Gather the lines from the material that contain "outCap".

•••••

-- ==== Sys2Proof/Machine/Ops.lean ====
section
/-! DEFINITION. The shared operations: starting an operation (40_control.md R90, R91), emission (20_memory.md R55), error
entry (60_exceptions.md R153), the host's reads (10_state.md R39) and reset (70_reset_and_hazards.md R170). There is no
return from an error (60_exceptions.md R156). -/

namespace Sys2Proof.Machine

/-- The port event at the front is taken up (R59). -/
def State.consume (s : State) : State := { s with pending := s.pending.tail }

/-- R92: `IN_CNT <- IN_CNT + 1`. -/
def State.countUnit (s : State) : State := { s with inCnt := s.inCnt + 1#32 }

/-- `EG <- eg; EC <- ec` (R103, R104). -/
def State.setGroup (s : State) (eg : Word24) (ec : Fin 3) : State := { s with eg := eg, ec := ec }

/-- `DQ <- dq; DK <- dk` (R124, R125). -/
def State.setQuantum (s : State) (dq : Word24) (dk : Fin 4) : State := { s with dq := dq, dk := dk }

/-- `PHASE <- p` (R93, R95). -/
def State.setPhase (s : State) (p : Phase) : State := { s with phase := p }

/-- `OUT <- OUT ++ us` (R55). -/
def State.appendOut (s : State) (us : List Byte) : State := { s with out := s.out ++ us }

/-- The model's record of what a read returned (R97). -/
def State.answer (s : State) (a : Answer) : State := { s with answers := s.answers ++ [a] }

/-- R90, R91: what every accepted CMD does, with `c` the value latched into CFG. -/
def State.startOperation (s : State) (c : Byte) : State :=
  { s with
    cfg := c, err := .none, inCnt := 0#32, out := [],
    eg := 0#24, ec := 0, dq := 0#24, dk := 0, phase := .run }

/-- R170: every register of the block at its reset value. The capacity is the implementation's, and the port is the
host's: both stay (notes/assumptions/5.md). -/
def State.resetBlock (s : State) : State :=
  { State.resetWith s.outCap with pending := s.pending, answers := s.answers }

/-- R55: an emission of `n` units after `len` units stays within the capacity. -/
def capFits (cap : Capacity) (len n : Nat) : Bool :=
  match cap with
  | none => true
  | some c => decide (len + n ≤ c.val)

/-- R55: `Emit`, all units or none. -/
def emit (us : List Byte) (s : State) : Except ErrCode State :=
  if capFits s.outCap s.out.length us.length then .ok (s.appendOut us) else .error .allocationFailure

/-- The transactions that can raise an error (R150). -/
inductive Raiser where
  | data
  | endInput
  deriving DecidableEq, Repr

/-- R153: error entry, `raise Err(code)`. A DATA moves PHASE to DRAIN; for an END, R93 sets PHASE afterwards. -/
def State.raiseErr (s : State) (r : Raiser) (code : ErrCode) : State :=
  match r with
  | .data => { s with err := code, phase := .drain }
  | .endInput => { s with err := code }

/-- R153, "Errors are precise": the state after a datapath rule is the one the rule gives, or error entry on the state
`s` the rule started from. -/
def settle (r : Raiser) (s : State) : Except ErrCode State → State
  | .ok t => t
  | .error code => s.raiseErr r code

/-- R39: the register of number `n`. The reserved bits `CFG[7:3]` read as 0 (R23). -/
def regRead (n : Nat) (s : State) : Option Answer :=
  match n with
  | 0 => some (.byte s.status)
  | 1 => some (.byte (s.cfg &&& 0x07#8))
  | 2 => some (.count s.inCnt)
  | 3 => some (.count s.outCnt)
  | _ => none

/-- R39: `OUT[i]` for `0 <= i < OUT_CNT`. -/
def outRead (i : Nat) (s : State) : Option Answer := (s.out[i]?).map Answer.byte

/-- R39, R96, R97: a host read of a register. -/
def hostReadReg (n : Nat) (s : State) : Host.Outcome State Fault Refusal :=
  match regRead n s with
  | some a => .next (s.answer a)
  | none => .refused .badRegRead

/-- R39, R96, R97: a host read of an output unit. -/
def hostReadOut (i : Nat) (s : State) : Host.Outcome State Fault Refusal :=
  match outRead i s with
  | some a => .next (s.answer a)
  | none => .refused .badOutRead

/-- R96: the refusal of a reserved word. -/
def refusalOf : DecodeError → Refusal
  | .reservedCmdBits => .reservedCmdBits
  | .endPayload => .endPayload
  | .reservedKind => .reservedKind

end Sys2Proof.Machine
end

•••••

**TASK ANSWER**
  { State.resetWith s.outCap with pending := s.pending, answers := s.answers }
  if capFits s.outCap s.out.length us.length then .ok (s.appendOut us) else .error .allocationFailure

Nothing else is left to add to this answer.